Rating: Summary: A storytelling masterpiece - crime or otherwise. Review: The most compelling first hand narrative on organised crime ever written, or likely to be. Henry Hill had two great advantages as storyteller - freedom to more or less spill the beans (unlike key contributors to 'Casino') and, as Pileggi notes, an unusual ability to stand back from his own experiences and describe them objectively, "to see the scenery along the way" as Pileggi puts it. This combination results in a breathless ride through the nearly 30 years of Henry's career as a Lucchese associate in Queens (being half Irish he could never be 'made', but a winning personality and excellent earning capacity gave him an unusually privy position). Pileggi's unobtrusive marshalling of his subject is exemplary. To read this in concert with 'Goodfellas' is to understand what an amazingly succesful and sympathetic adaptation Scorcese and Pileggi achieved in that film.
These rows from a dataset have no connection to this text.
-- ==== Sys2Proof/Config.lean ====
section
/-! DEFINITION. What the spec leaves to the platform: the launch parameters of R6 with the values State.reset takes, and the free values. N = 8 is the only admitted width (R5, D1), so the sizes 256, 8 and 0xFF stand as numerals. -/

namespace Sys2Proof

/-- The open launch parameters of R6 and R36: `reg_init` for R0 to R6 (D2) and `SP_INIT` for R7 (D3).
They are arguments, not state: a statement about every `Launch` is one about every choice. -/
structure Launch where
  regInit : Vector Byte 7
  spInit  : Byte
deriving DecidableEq, Repr

namespace Config

/-- The launch parameters State.reset takes: R0 to R6 zero (DESIGN CHOICE, unsafe, log 1) and SP_INIT at the
spec's own default 0xF4 (DESIGN CHOICE, unsafe, log 2). -/
def defaultLaunch : Launch := ⟨#v[0x00#8, 0x00#8, 0x00#8, 0x00#8, 0x00#8, 0x00#8, 0x00#8], 0xF4#8⟩

/-- What a memory byte nothing has written reads as (`mem_init`, D4, R64). DESIGN CHOICE, unsafe, log 3. -/
def unlistedByte : Byte := 0x00#8

/-- FREE VALUE (log 7): stands in the decode window for an operand byte at address `a` ≥ 256, which does not
exist. A handler that would read it faults first (R104), so it reaches no result. -/
opaque absentByte : Nat → Byte

/-- FREE VALUE (log 15): `host_rdata` in clock cycle `n` while `busy` = 1, which R237 calls undefined. -/
opaque busyReadData : Nat → Byte

/-- FREE VALUE (log 15): `out_data` in clock cycle `n` while `out_valid` = 0 (R237: "valid with out_valid"). -/
opaque idleOutData : Nat → Byte

end Config

end Sys2Proof
end

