/-- Settles O5: the first byte is the opcode of the handler it dispatches to, and the decoder takes as many operand
bytes as the encoder writes. -/
theorem decodedBytesAreTheEncoding : Obligations.DecodedBytesAreTheEncoding := by
  rintro (_ | ⟨opc, bs⟩) rest i hdec
  · cases hdec
  · cases hrom : dispatchRom opc with
    | none => rw [decode_cons_of_dispatchRom_eq_none hrom] at hdec; cases hdec
    | some h =>
      obtain rfl := (dispatchRom_eq_some_iff opc h).1 hrom
      simp only [decode, hrom] at hdec
      split at hdec <;> cases hdec
      all_goals
        next hcount => rw [encode_instr, hcount]; rfl

/-- Settles O3: the words are encodings with nothing after them. -/
theorem writtenOutWordsDecode : Obligations.WrittenOutWordsDecode :=
  have decodes (i : Instr) : decode (encode i ++ []) = .ok (i, []) := Machine.decode_encode_append i []
  ⟨decodes .hlt, decodes .ret, decodes (.push 3), decodes (.prn 0), decodes (.call 1), decodes (.jeq 255),
    decodes (.not 9), decodes (.ldi 0 8), decodes (.mul 0 1), decodes (.xor 2 6), decodes (.shr 0 1)⟩

/-! ### The metadata of the dispatch ROM -/

/-- Bits 7:6 of an opcode are its shift right by 6 (R72). -/
theorem toNat_operandCountBits (opc : Byte) : (operandCountBits opc).toNat = opc.toNat / 64 := by
  rw [operandCountBits, BitVec.extractLsb'_toNat, Nat.shiftRight_eq_div_pow]
  have := opc.isLt
  omega

/-- Bit 4 of an opcode is the last binary digit of its shift right by 4 (R73). -/
theorem controlsPcBit_eq_decide (opc : Byte) : controlsPcBit opc = decide (opc.toNat / 16 % 2 = 1) :=
  Nat.testBit_eq_decide_div_mod_eq

/-- Every row stores bits 7:6 of its opcode as the operand count (R74). -/
theorem HandlerId.operandCount_row (h : HandlerId) : h.row.operandCount = operandCountBits h.row.opcode := by
  cases h <;> rfl

/-- Every row stores bit 4 of its opcode as controls_pc (R74). -/
theorem HandlerId.controlsPc_row (h : HandlerId) : h.row.controlsPc = controlsPcBit h.row.opcode := by
  cases h <;> rfl

/-- Settles O2: a valid opcode is that of its handler's row, and the row stores the opcode's bits. -/
theorem romMetadataAreTheOpcodeBits : Obligations.RomMetadataAreTheOpcodeBits := by
  intro opc h hrom
  obtain rfl := (dispatchRom_eq_some_iff opc h).1 hrom
  exact ⟨rfl, h.operandCount_row ▸ toNat_operandCountBits _, h.controlsPc_row ▸ controlsPcBit_eq_decide _⟩

/-! ### The valid entries of the dispatch ROM -/

/-- The valid entries are the opcodes of the twenty rows (R78). -/
theorem dispatchRom_isSome_iff (opc : Byte) :
    (dispatchRom opc).isSome ↔ opc ∈ HandlerId.all.map fun h => h.row.opcode := by
  simp [Option.isSome_iff_exists, dispatchRom_eq_some_iff, HandlerId.mem_all]
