theorem hostSideKept_setAux (s : State) (a : AuxReceiver) : HostSideKept s (s.setAux a) := .of_eq rfl rfl rfl

theorem hostSideKept_memWrite (s : State) (a : Nibble) (v : Word) : HostSideKept s (memWrite a v s) :=
  .of_eq rfl rfl rfl

theorem hostSideKept_emit (s : State) (e : Event) : HostSideKept s (s.emit e) := ⟨rfl, rfl, _, rfl⟩

theorem hostSideKept_setPlate (s : State) (p : Word) : HostSideKept s (s.setPlate p) := .of_eq rfl rfl rfl

theorem hostSideKept_setGrid (s : State) (g : Word) : HostSideKept s (s.setGrid g) := .of_eq rfl rfl rfl

/-- The notification is one more event (R167). -/
theorem HostSideKept.notifyDisplay {s t : State} (h : HostSideKept s t) : HostSideKept s (notifyDisplay t) :=
  h.trans (hostSideKept_emit t _)

theorem hostSideKept_save (s : State) : HostSideKept s (save s) := by
  obtain ⟨st, es, hsave, -⟩ := save_spec s
  rw [hsave]
  exact ⟨rfl, rfl, _, rfl⟩

theorem hostSideKept_armWriteToRegister (data : Option Bit) (s : State) :
    HostSideKept s (armWriteToRegister data s) := by
  cases data with
  | none => exact .refl s
  | some b =>
    rw [armWriteToRegister]
    split
    · exact hostSideKept_setNv s _
    · exact .refl s

theorem hostSideKept_nvStep (clock data : Option Bit) (s : State) : HostSideKept s (nvStep clock data s) := by
  obtain ⟨n, m, st, es, hdispatch, -⟩ := nvDispatch_spec data (edgeStage clock s)
  rw [nvStep, hdispatch]
  exact ⟨rfl, rfl, _, rfl⟩

theorem hostSideKept_nvRead (s : State) : HostSideKept s (nvRead s) := by
  obtain ⟨n, hread, -⟩ := nvRead_spec s
  rw [hread]
  exact hostSideKept_setNv s n

/-- POWER_ON emits at most the report of a failed load (R180, R211). -/
theorem hostSideKept_powerOn (loadFails : Bool) (s : State) : HostSideKept s (powerOn loadFails s) := by
  rw [powerOn_spec]
  cases loadFails with
  | true => exact ⟨rfl, rfl, _, rfl⟩
  | false => exact .of_eq rfl rfl rfl

theorem hostSideKept_exec (i : Instr) (s t : State) (h : exec i s = .next t) : HostSideKept s t := by
  cases i <;> cases h
  case wrAddr => exact hostSideKept_setNv s _
  case wrMode value =>
    dsimp only
    split
    · exact (hostSideKept_setNv s _).trans (hostSideKept_nvStep _ _ _)
    · exact hostSideKept_setNv s _
  case wrPlate0 | wrPlate1 | wrPlate2 => exact (hostSideKept_setPlate s _).notifyDisplay
  case wrPlgr => exact ((hostSideKept_setPlate s _).trans (hostSideKept_setGrid _ _)).notifyDisplay
  case wrGridS12 => exact (hostSideKept_setGrid s _).notifyDisplay
  case wrGrid => exact ((hostSideKept_setGrid s _).trans (hostSideKept_setGrid _ _)).notifyDisplay
  case wrSbus => exact (hostSideKept_nvStep _ _ s).trans (hostSideKept_setAux _ _)
  case rdSbus => exact (hostSideKept_nvRead s).trans (hostSideKept_emit _ _)
  case rdIn => exact hostSideKept_emit s _
  case drain =>
    split
    · exact (hostSideKept_emit s _).trans (hostSideKept_setAux _ _)
    · exact .refl s
  case standby | read => exact hostSideKept_setNv s _
  case writeToRegister => exact hostSideKept_armWriteToRegister _ s
  case writeToAddress => exact (hostSideKept_memWrite s _ _).trans (hostSideKept_save _)
  case erase => exact hostSideKept_memWrite s _ _
  case wrNone | readToOutput | stationMemory | lastChannelMemory | inert => exact .refl s

/-- A step moves on to the later requests and leaves the rest of the host's side alone. -/
theorem hostSideKept_step (s t : State) (h : step s = .next t) :
    HostSideKept (s.setRequests s.requests.tail) t := by
  obtain ⟨hnone, rfl⟩ | ⟨f, rest, hpower, rfl⟩ | ⟨i, e, hexec, -⟩ := step_cases s t h
  · exact .of_eq rfl (by simp [hnone]) rfl
  · rw [hpower]
    exact hostSideKept_powerOn f _
  · obtain ⟨hcfg, hrequests, houtputs⟩ := hostSideKept_exec i _ t hexec
    exact ⟨hcfg, hrequests, houtputs⟩

/-! ## The obligations -/

/-- Settles O10: the requests and the events are the host's side of the state. -/
theorem stepTakesOneRequestAndAppendsEvents : Obligations.StepTakesOneRequestAndAppendsEvents := by
  intro s t h
  obtain ⟨-, hrequests, es, houtputs⟩ := hostSideKept_step s t h
  exact ⟨hrequests, es, houtputs.symm⟩

/-- Settles O16: the parameters are the host's side of the state. -/
theorem stepKeepsParameters : Obligations.StepKeepsParameters :=
  fun s t h => (hostSideKept_step s t h).cfg

/-- Settles O5, from what serving a transaction is. -/
theorem stepRunsDecodedTransaction : Obligations.StepRunsDecodedTransaction := by
  rintro s w x o rest _ hrequests rfl
  exact step_of_requests_cons hrequests

/-- Settles O7, one format at a time: the number gives its word back, and the placed word is served first. -/
theorem placedWordRunsNext : Obligations.PlacedWordRunsNext := by
  intro s w m
  rw [withFetchWord_transaction, withFetchWord_mode]
  exact ⟨step_placeWord_transaction s w, step_placeWord_mode s m⟩

/-- Settles O8: an empty list is the waiting case of the step. -/
theorem stepWaitsWithoutRequest : Obligations.StepWaitsWithoutRequest := by
  intro s hnone
  simp only [step, serveNext, hnone]

end Sys2Proof.Machine

/-! The elements of R20: what one operation leaves in each of them, which operation owns it (R34), and the invariants of
the memory and of the display registers (R26, R27, R36). -/

namespace Sys2Proof.Machine

open Sys2Proof

/-! ## What the NVRAM controller's operations keep -/

/-- A save changes no volatile element (R181). -/
@[simp] theorem save_frame (s : State) :
    (save s).nv = s.nv ∧ (save s).aux = s.aux ∧ (save s).plate = s.plate ∧ (save s).grid = s.grid := by
  obtain ⟨st, es, hsave, -⟩ := save_spec s
  simp only [hsave, and_self]

/-- WRITE_TO_ADDRESS changes the cells, the store and the events alone (R128). -/
@[simp] theorem armWriteToAddress_frame (s : State) :
    (armWriteToAddress s).nv = s.nv ∧ (armWriteToAddress s).aux = s.aux ∧ (armWriteToAddress s).plate = s.plate ∧
      (armWriteToAddress s).grid = s.grid :=
  save_frame (memWrite s.nv.address (rev16 s.nv.dataRegister) s)

/-- WRITE_TO_REGISTER changes only the data register and the pending flag, and clears the flag only by moving its bit
in (R127). -/
theorem armWriteToRegister_spec (data : Option Bit) (s : State) :
    ∃ n, armWriteToRegister data s = s.setNv n ∧ n.mode = s.nv.mode ∧ n.address = s.nv.address ∧
      n.clockPrevious = s.nv.clockPrevious ∧
      (s.nv.pendingTransfer = true → n.pendingTransfer = false →
        ∃ b, data = some b ∧ n.dataRegister = shiftIn16 s.nv.dataRegister b) := by
  cases data with
  | none => exact ⟨s.nv, rfl, rfl, rfl, rfl, by simp +contextual⟩
  | some b =>
    rw [armWriteToRegister]
    split
    · exact ⟨_, rfl, rfl, rfl, rfl, fun _ _ => ⟨b, rfl, rfl⟩⟩
    · exact ⟨s.nv, rfl, rfl, rfl, rfl, by simp +contextual⟩

/-- NVREAD clears the pending flag only by moving a bit out, in mode 1 (R134). -/
theorem nvRead_clears_pending (s : State) (hset : s.nv.pendingTransfer = true)
    (hclear : (nvRead s).nv.pendingTransfer = false) :
    s.nv.mode = 1 ∧ (nvRead s).nv.dataRegister = s.nv.dataRegister >>> 1 := by
  by_cases hready : outputReady s.nv = true
  · have hmode : s.nv.mode = 1 := by simpa [outputReady, hset] using hready
    exact ⟨hmode, by simp [nvRead, hready]⟩
  · simp [nvRead, hready, hset] at hclear

/-- The edge stage changes only the previous clock and the pending flag (R123). -/
@[simp] theorem edgeStage_frame (clock : Option Bit) (s : State) :
    (edgeStage clock s).nv.mode = s.nv.mode ∧ (edgeStage clock s).nv.address = s.nv.address ∧
      (edgeStage clock s).nv.dataRegister = s.nv.dataRegister ∧ (edgeStage clock s).cells = s.cells ∧
      (edgeStage clock s).store = s.store := by
  cases clock <;> simp [edgeStage, edgeNv]

/-- The edge stage clears no pending transfer (R123). -/
theorem edgeStage_keeps_pending (clock : Option Bit) (s : State) (h : s.nv.pendingTransfer = true) :
    (edgeStage clock s).nv.pendingTransfer = true := by
  cases clock <;> simp [edgeStage, edgeNv, edgePending, h]
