end Sys2Proof.Machine
end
A great read.
Rating: Summary: The ultimate mobster read Review: Like most others i had already seen the movie "Goodfellas", so i expected quite high things from this books, and i wasnt dissapointed.Although Henry Hill was not a made man in the Lucchese family, he was very close to some top guys including capo Paul Vario who eventually some say rose to underboss in the family,and at one point in the book even mentions meeting with Thomas Lucchese himself,so he did seem to have an good inside knowledge.You had to love Jimmy Burke in the book (de niro's character in the film)i thought they must have exaggerated him in the film but it looks like they didnt.The book takes you on a rollercoaster ride through 20 years of scams, murders and robberies, culminating in the now infamous Lufthansa airline theft from JFK airport,which in the end ripped apart this colouful and charasmatic crew and tuned Hill into an informant, (mind they always have some excuse dont they?)Any mob buffs out there who havnt read it, read it. For me its the best out of the lot.